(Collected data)
>>>>
/-! ## Making room (R338) -/

/-- The frame that a column gives up first: the highest AGE, ties to the lower frame number, no PIN, no SHD, no move. A replica and its
master are among them, and a frame whose entry software has changed so that it names it no more (log entry 109, DESIGN CHOICE). -/
def victim (s : State) (cols : List Nat) : Option (Nat × Frame) :=
  let ok := fun (e : Nat × Frame) =>
    cols.contains (colOfFid e.1) && e.2.state == .mapped && e.2.role != .shadow &&
    (s.moveOf e.2.owner e.2.vpn).isNone && !s.backingHeld e.2.backing && !s.linesHeld e.1 &&
    (!s.entryNames e.1 || (match s.leafOf e.2.owner e.2.vpn with
     | some (_, w0, _) => !Leaf.pin w0 && !Leaf.shd w0
     | none => true))
  (s.tables.frames.filter ok).foldl (fun b e =>
    match b with
    | none => some e
    | some x => if e.2.age > x.2.age then some e else some x) none

/-- Is a frame on its way out: it drains, it forwards, or its set collapses? -/
def leaving (s : State) (fid : Nat) : Bool :=
  let fr := s.frame fid
  fr.state == .draining || fr.state == .forwarding ||
    s.tables.moves.any (fun m => m.kind == .collapse && (m.dst.contains fid || m.src == some fid))

/-- Give up the page of a frame: it is evicted, or its replica set collapses first (R334). -/
def giveUp (s : State) (t vpn : Nat) : State :=
  match s.leafOf t vpn with
  | some (_, w0, _) => if Leaf.kind w0 == 2 then s.beginCollapse t vpn else s.beginEvict t vpn
  | none => s

/-- Give up a frame: the page that it holds; where no entry names it any more, the frame itself or the set that it is of. -/
def giveUpFrame (s : State) (fid : Nat) : State :=
  let fr := s.frame fid
  if s.entryNames fid then s.giveUp fr.owner fr.vpn
  else if fr.role == .replica || s.tables.replicas.any (fun (e : Nat × ReplicaSet) => e.2.master == fid) then s.beginCollapse fr.owner fr.vpn
  else s.releaseFrame fid

/-- Begin to give up a frame of the columns unless one is already on its way out. -/
def makeRoom (s : State) (cols : List Nat) : State :=
  if s.tables.frames.any (fun (e : Nat × Frame) => cols.contains (colOfFid e.1) && s.leaving e.1) then s
  else
    match s.victim cols with
    | some (fid, _) => s.giveUpFrame fid
    | none => s

/-! ## Shadows (R297, R298, R335) -/

/-- The silo from which a page's shadow is taken. -/
def shadowSilo (w0 : DWord) (gcore : Nat) : Nat :=
  if Leaf.kind w0 == 1 then colOfFid (Leaf.target w0) / 48 else dieOf gcore

/-- The shadow of a page. -/
def shadowOf (s : State) (t vpn : Nat) : Option Shadow := s.tables.shadows.find? (fun x => x.tenant == t && x.vpn == vpn)

/-- Give one page its shadow frame; none where no frame is free. -/
def giveShadow (s : State) (t vpn gcore : Nat) (copy : Bool) : Option State :=
  match s.leafOf t vpn with
  | some (a, w0, w1) =>
    match s.takeFrom (s.ownedCols t (shadowSilo w0 gcore)) with
    | some fid =>
      let s := ((s.checkWalk t (vpn * 4096)).setRaw64 a (Leaf.withBit w0 7 true)).useFrame fid
        { state := .filling, role := .shadow, owner := t, vpn, backing := w1.toNat,
          valid := if copy then 0 else BitVec.allOnes 64 }
      let s : State := { s with tables := { s.tables with
        shadows := s.tables.shadows ++ [{ tenant := t, vpn, fid, copy, filled := 0 }] } }
      -- a line that another package may write without a request is copied at once (R335)
      some (if copy then (List.range 16).foldl (fun s n =>
        if (s.dirEntry? (w1.toNat / 256 + n)).any (fun e => e.state != .shared && e.owner != s.net.pkg) then
          s.preserveLine (w1.toNat / 256 + n) else s) s else s)
    | none => none
  | none => none

/-- Publish one page at the switch time (R335): the horizon that its old mapping keeps. -/
def publishPage (s : State) (t vpn : Nat) : State × Nat :=
  match s.leafOf t vpn, s.shadowOf t vpn with
  | some (a, w0, w1), some sh =>
    let h := s.horizon t vpn
    let s := (List.range 64).foldl (fun s n => s.fillSector sh.fid n) (s.checkWalk t (vpn * 4096))
    let s := if Leaf.kind w0 == 1 then
        let old := Leaf.target w0
        let s := (List.range 64).foldl (fun s n => s.fillSector old n) s
        let s := s.updFrame old (fun f => { f with dirty := 0 })
        -- what was written to a remote line is discarded with the rest, and the directory forgets this holder (R404)
        let s := if (s.frame old).role == FrameRole.remoteLine then (s.setMasks (frameLoc old 0).phys 4096 false).leaveRemote old else s
        s.beginForwarding old sh.fid h true
      else s.addForward t vpn w1.toNat sh.fid h true
    let s := s.updFrame sh.fid (fun f =>
      { f with state := .mapped, role := .page, valid := BitVec.allOnes 64, dirty := BitVec.allOnes 64 })
    let s := s.setRaw64 a (Leaf.withBit (Leaf.withTarget w0 1 sh.fid) 7 false)
    ({ s with tables := { s.tables with shadows := s.tables.shadows.filter (fun x => !(x.tenant == t && x.vpn == vpn)) } }, h)
  | _, _ => (s, s.gt)

/-- Publish pages at one switch time; the latest horizon. -/
def publishPages (s : State) (t : Nat) : List Nat → State × Nat
  | [] => (s, s.gt)
  | v :: vs =>
    let (s, h) := s.publishPage t v
    let (s, h') := s.publishPages t vs
    (s, max h h')

/-- May the pages be published now: no move on them (R343), a free forward entry for each DRAM page (R331), and remote lines within
reach (R404, R407)? -/
def publishable (s : State) (t : Nat) (vs : List Nat) : Bool :=
  vs.all (fun v => match s.leafOf t v with
    | some (_, w0, w1) => !Leaf.mig w0 && (Leaf.kind w0 != 0 || s.forwardsOn w1.toNat < 64) &&
        (pkgOf w1.toNat == s.net.pkg || !s.remoteWaits w1.toNat)
    | none => true)

end State

end Sys2Proof.Machine
end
<<<<
* TASK *
Please say how many lines in the records above contain the word "range", and give only that number.

* RESULT OF THE TASK *
3